Physics Asked by Cross on August 17, 2021
My textbook says this:
In most metals, the charge carriers are electrons and the charge – carrier density determined from Hall – effect measurements is in good agreement with calculated values for such metals as lithium (Li), sodium (Na), copper (Cu), and silver (Ag), whose atoms each give up one electron to act as a current carrier. In this case $n_v$ is approximately equal to the number of conducting electrons per volume. This classical model however is not valid for metals like iron (Fe), bismuth (Bi) and Cadmium (Cd) or for semiconductors. These discrepancies can only be explained by using a model based on the quantum nature of solids.
(The context of $n_v$ here is that used in the measurement of Hall voltage): $$Delta V_H = frac{IBd}{n_vqA}$$
In an example where the Hall voltage was determined for a copper strip, the author mentioned that a semiconductor’s Hall voltage would be much larger than that for metals because $n_v$ is much smaller than it is in metals that contribute one electron per atom.

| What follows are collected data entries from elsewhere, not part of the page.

-- ==== Sys2Proof/Word.lean ====
section
/-! DEFINITION. The word types of the ESS UART frame codec: bytes, 32-bit command and response words,
the 16-bit DATA field. Every value is unsigned (spec/00_scope.md R15). -/

namespace Sys2Proof

/-- One byte: an entry of a space, a wire byte, an A or D field (R76, R110). -/
abbrev Byte := BitVec 8

/-- A 32-bit command or response word, which crosses its port whole (R75, R110, R120). -/
abbrev Word := BitVec 32

/-- The DATA field of a response word (R120). -/
abbrev Data := BitVec 16

end Sys2Proof
end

My first question is how exactly does a semiconductor have a value of $n_v$ lower than one per atom? I read that the charge carriers increase in density with temperature in semi-conductors. Could this property be related to it?

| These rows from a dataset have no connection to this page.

-- ==== Sys2Proof/Certificates/Slice0/Obligations.lean ====
section
/-! DEFINITION. The statements for the provers, each from the numbered rules of spec/. -/

open Sys2Proof Sys2Proof.Machine

/-! ## Encodings (spec/30_encoding.md) -/

/-- R114, R115: the word of an operation decodes to it on every port the operation is legal on, with every value of
every operand. -/
def Obligations.EncodeThenDecode : Prop :=
  ∀ (p : Port) (i : Instr), i.legalOn p = true → decode p (encode i) = .ok i

/-- R114, R116: a word that decodes on a port is the word of the operation it decodes to, which is legal there; so no
two words spell one operation and no bit is dropped. -/
def Obligations.DecodeThenEncode : Prop :=
  ∀ (p : Port) (w : Word) (i : Instr), decode p w = .ok i → encode i = w ∧ i.legalOn p = true

/-- R115: on every word and both ports the decoder picks the row that the mask-and-match procedure picks, and is
illegal where no row matches. -/
def Obligations.DecodeFollowsOpcodeMap : Prop :=
  ∀ (p : Port) (w : Word),
    (match decode p w with
      | .ok i => some i.mnemonic
      | .error _ => none) = decodeByTable p w

/-- R114: no two rows match the same word, and every mask includes bits 31:27. -/
def Obligations.OpcodeRowsDisjoint : Prop :=
  (∀ (w : Word) (r r' : OpcodeRow), r ∈ opcodeTable → r' ∈ opcodeTable →
      r.matches w = true → r'.matches w = true → r = r') ∧
    ∀ r ∈ opcodeTable, r.mask.extractLsb' 27 5 = 0x1F

/-- R132: the worked encodings, and the four illegal examples on the CMD port. -/
def Obligations.WorkedEncodings : Prop :=
  encode (.parse 0x24) = 0x60000024 ∧ decode .cmd 0x60000024 = .ok (.parse 0x24) ∧
  encode .parsef = 0x68000000 ∧ decode .cmd 0x68000000 = .ok .parsef ∧
  encode (.push 0x41) = 0x10000041 ∧ decode .rx 0x10000041 = .ok (.push 0x41) ∧
  encode (.setlen 64) = 0x50000040 ∧ decode .cmd 0x50000040 = .ok (.setlen 64) ∧
  encode (.wrpay 3 0x99) = 0x80000399 ∧ decode .cmd 0x80000399 = .ok (.wrpay 3 0x99) ∧
  encode (.rdpay 0) = 0x90000000 ∧ decode .cmd 0x90000000 = .ok (.rdpay 0) ∧
  encode (.build 2) = 0xA0000002 ∧ decode .cmd 0xA0000002 = .ok (.build 2) ∧
  encode .buildack = 0xB0000000 ∧ decode .cmd 0xB0000000 = .ok .buildack ∧
  encode .txstep = 0xC0000000 ∧ decode .cmd 0xC0000000 = .ok .txstep ∧
  encode (.rdreg 0x0A) = 0xD0000A00 ∧ decode .cmd 0xD0000A00 = .ok (.rdreg 0x0A) ∧
  encode .pop = 0x30000000 ∧ decode .cmd 0x30000000 = .ok .pop ∧
  encode .rearm = 0x40000000 ∧ decode .cmd 0x40000000 = .ok .rearm ∧
  encode .detach = 0x20000000 ∧ decode .rx 0x20000000 = .ok .detach ∧
  encode .nop = 0x00000000 ∧ decode .cmd 0x00000000 = .ok .nop ∧ decode .rx 0x00000000 = .ok .nop ∧
  (∀ w ∈ [(0xE0000000 : Word), 0x60010024, 0x68000024, 0x38000000], ∃ e, decode .cmd w = .error e)

/-- R20: the marker constants, which are the ASCII codes of the characters R20 gives for them. That the two agree under
ASCII is a sentence R20 marks as general knowledge, not in source (93_implementation_defined.md G1). -/
def Obligations.MarkerConstants : Prop :=
  startMarker = 0x24 ∧ endMarker1 = 0x40 ∧ endMarker2 = 0x23 ∧ ackByte1 = 0x2A ∧ ackByte2 = 0x25 ∧
    ['$', '@', '#', '*', '%'].map Char.toNat =
      [startMarker, endMarker1, endMarker2, ackByte1, ackByte2].map BitVec.toNat

/-- R131: LDPAY's expansion, where it fits, stages its bytes at rising indices and changes nothing else. -/
def Obligations.LdpayStagesItsBytes : Prop :=
  ∀ (a : Byte) (bs : List Byte) (s : State), ldpayFits a bs = true →
    ∃ t, execAll (ldpayExpansion a bs) s = .next t ∧
      (∀ (k : Nat) (hk : k < bs.length), t.byteAt .txpay (a.toNat + k) = bs[k]) ∧
      (∀ j, (j < a.toNat ∨ a.toNat + bs.length ≤ j) → t.byteAt .txpay j = s.byteAt .txpay j) ∧
      t.responses = s.responses ++ List.replicate bs.length (s.port, 0x00000000#32) ∧
      SameFifo s t ∧ SameIngress s t ∧ SameDeframer s t ∧ t.ast = s.ast ∧ SameEnvironment s t ∧
      t.txLen = s.txLen ∧ t.txCur = s.txCur ∧ t.txAct = s.txAct ∧ t.emitted = s.emitted ∧
      (∀ i, t.byteAt .txw i = s.byteAt .txw i)

/-! ## Steps, ports and responses -/

/-- R115: a step whose oldest event is a word on a port that decodes there performs that operation, issued on that
port, the event gone and (for the CMD port) the transport's answer that came with it in force; every other event is
performed the same way, and where there is no event the block waits. That a step takes the oldest of a list of events
is the model's choice (log 6). -/
def Obligations.StepRunsDecodedOperation : Prop :=
  (∀ (s : State) (w : Word) (writable : Bool) (es : List Event) (i : Instr),
      s.events = .cmdWord w writable :: es → decode .cmd w = .ok i →
        step s = exec i { s with events := es, txWritable := writable, port := .cmd }) ∧
  (∀ (s : State) (w : Word) (es : List Event) (i : Instr),
      s.events = .rxWord w :: es → decode .rx w = .ok i →
        step s = exec i { s with events := es, port := .rx }) ∧
  (∀ (s : State) (e : Event) (es : List Event), s.events = e :: es →
      step s = performEvent e { s with events := es }) ∧
  (∀ s : State, s.events = [] → step s = .next s)

/-- R241: a word that spells no operation on its port is answered ILLEGAL with DATA 0 there, and nothing else
changes. -/
def Obligations.IllegalWordOnlyAnswers : Prop :=
  ∀ (p : Port) (w : Word) (e : DecodeError) (s : State), decode p w = .error e →
    ∃ t, issueWord p w s = .next t ∧ t.responses = s.responses ++ [(p, 0xA0000000#32)] ∧
      SameBlock { s with port := p } t

/-- R120: every word presented on a port, legal or not, is answered by exactly one response word, on that port, with a
result code that is not reserved in bits 31:28 and zeros in bits 27:16. -/
def Obligations.OneResponsePerWord : Prop :=
  ∀ (p : Port) (w : Word) (s t : State), issueWord p w s = .next t →
    ∃ (rc : ResultCode) (r : Word), t.responses = s.responses ++ [(p, r)] ∧
      r.extractLsb' 28 4 = rc.code ∧ r.extractLsb' 16 12 = 0 ∧ rc.code.toNat ≤ 0xA

/-- R81: a PUSH of `b` and a POP presented at once with FILL = 0 are performed in either order, each with its own
answers and FILL. -/
def Obligations.BothPortOrdersAdmitted : Prop :=
  ∀ (s : State) (b : Byte) (writable : Bool), FifoInv s → s.fill = 0 →
    (∃ t, performAll [.cmdWord (encode .pop) writable, .rxWord (encode (.push b))] s = .next t ∧
      t.responses = s.responses ++ [(.cmd, 0x40000000#32), (.rx, 0x00000000#32)] ∧ t.fill = 1) ∧
    (∃ t, performAll [.rxWord (encode (.push b)), .cmdWord (encode .pop) writable] s = .next t ∧
      t.responses = s.responses ++ [(.rx, 0x00000000#32), (.cmd, b.setWidth 32)] ∧ t.fill = 0)

/-! ## The ingress family (spec/40_ingress_fifo.md) -/

/-- R141: a PUSH into a FIFO that is not full stores the byte at WRIDX, advances WRIDX modulo P_CAP, counts it, sets
INB while ARMED = 1, answers OK, and changes nothing else. -/
def Obligations.PushStoresByte : Prop :=
  ∀ (d : Byte) (s : State), s.fill ≠ s.params.pCap → s.wrIdx < s.params.pCap →
    ∃ t, exec (.push d) s = .next t ∧ Answered .ok 0 s t ∧
      t.byteAt .fifo s.wrIdx = d ∧ (∀ i, i ≠ s.wrIdx → t.byteAt .fifo i = s.byteAt .fifo i) ∧
      t.wrIdx = (s.wrIdx + 1) % s.params.pCap ∧ t.fill = s.fill + 1 ∧ t.rdIdx = s.rdIdx ∧
      t.inb = (s.inb || s.armed) ∧ t.armed = s.armed ∧ t.dpend = s.dpend ∧
      SameDeframer s t ∧ t.ast = s.ast ∧ SameTransmit s t ∧ SameEnvironment s t

/-- R146: a PUSH that overflows leaves the FIFO, RDIDX, WRIDX and FILL unchanged and may write INB only; a POP, PARSEF
or PACKF that underflows leaves every register and space unchanged. -/
def Obligations.RejectionWithoutMutation : Prop :=
  (∀ (d : Byte) (s : State), s.fill = s.params.pCap →
    ∃ t, exec (.push d) s = .next t ∧ Answered .overflow 0 s t ∧ SameFifo s t ∧
      t.inb = (s.inb || s.armed) ∧ t.armed = s.armed ∧ t.dpend = s.dpend ∧
      SameDeframer s t ∧ t.ast = s.ast ∧ SameTransmit s t ∧ SameEnvironment s t) ∧
  (∀ (i : Instr) (s : State), i = .pop ∨ i = .parsef ∨ i = .packf → s.fill = 0 →
    ∃ t, exec i s = .next t ∧ Answered .underflow 0 s t ∧ SameBlock s t)

/-- R142, R144: DETACH leaves ARMED 0, DPEND 1, INB 0; REARM leaves ARMED 1, DPEND 0 and INB as it was; each answers OK
and changes nothing else. -/
def Obligations.DetachAndRearm : Prop :=
  ∀ s : State,
    (∃ t, exec .detach s = .next t ∧ Answered .ok 0 s t ∧
      t.armed = false ∧ t.dpend = true ∧ t.inb = false ∧
      SameFifo s t ∧ SameDeframer s t ∧ t.ast = s.ast ∧ SameTransmit s t ∧ SameEnvironment s t) ∧
    (∃ t, exec .rearm s = .next t ∧ Answered .ok 0 s t ∧
      t.armed = true ∧ t.dpend = false ∧ t.inb = s.inb ∧
      SameFifo s t ∧ SameDeframer s t ∧ t.ast = s.ast ∧ SameTransmit s t ∧ SameEnvironment s t)

/-- R143: a POP from a FIFO that holds bytes answers OK with the byte at RDIDX, advances RDIDX modulo P_CAP and counts
the byte off; the entry's storage and everything else stay. -/
def Obligations.PopRemovesOldest : Prop :=
  ∀ s : State, s.fill ≠ 0 → s.rdIdx < s.params.pCap →
    ∃ t, exec .pop s = .next t ∧ Answered .ok ((s.byteAt .fifo s.rdIdx).setWidth 16) s t ∧
      t.rdIdx = (s.rdIdx + 1) % s.params.pCap ∧ t.fill + 1 = s.fill ∧ t.wrIdx = s.wrIdx ∧
      (∀ i, t.byteAt .fifo i = s.byteAt .fifo i) ∧
      SameIngress s t ∧ SameDeframer s t ∧ t.ast = s.ast ∧ SameTransmit s t ∧ SameEnvironment s t

/-- R82, R148: over any sequence of operations, what the FIFO held followed by what PUSH added is what was removed followed
by what the FIFO holds: bytes leave in the order they were accepted, each once, and no rejected byte leaves. FILL grows
by the accepted PUSHes and shrinks by the removals. -/
def Obligations.FifoKeepsOrder : Prop :=
  ∀ (is : List Instr) (s t : State), FifoInv s → execAll is s = .next t →
    fifoContents s ++ addedBytesAll is s = removedBytesAll is s ++ fifoContents t ∧
      t.fill + (removedBytesAll is s).length = s.fill + (addedBytesAll is s).length

/-- R149: from reset, over any sequence of operations, RDIDX counts the removals and WRIDX the accepted PUSHes, each modulo
P_CAP, and FILL is what was accepted and not removed; so after P_CAP accepted PUSHes and P_CAP removals, in any order, both
indices and FILL are 0. P_CAP PUSHes followed by P_CAP removals are such a sequence. -/
def Obligations.FifoWrapsAround : Prop :=
  (∀ (c : Params) (is : List Instr) (t : State), c.wf → execAll is { State.reset with params := c } = .next t →
    t.rdIdx = (removedBytesAll is { State.reset with params := c }).length % c.pCap ∧
      t.wrIdx = (addedBytesAll is { State.reset with params := c }).length % c.pCap ∧
      t.fill + (removedBytesAll is { State.reset with params := c }).length =
        (addedBytesAll is { State.reset with params := c }).length) ∧
  ∀ (c : Params) (ds : List Byte) (rs : List Instr), c.wf → ds.length = c.pCap → rs.length = c.pCap →
    (∀ r ∈ rs, removesFifo r = true) →
    ∃ t, execAll (ds.map .push ++ rs) { State.reset with params := c } = .next t ∧
      t.rdIdx = 0 ∧ t.wrIdx = 0 ∧ t.fill = 0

(I found out that semiconductors follow electrical conduction based on band-theory and this explains how semiconductors have a lower $n_v$ than one per atom. The second question still puzzles me.)
I don’t see why metals like iron and bismuth don’t behave in the same way as copper and silver. How are they any different from the other metals and why does a discrepancy occur? They share similar properties with metals like magnesium (Mg) and zinc (Zn), so I really can’t find any reason for their unusual behaviour. Could someone please suggest a possible reason?
Any help would be appreciated!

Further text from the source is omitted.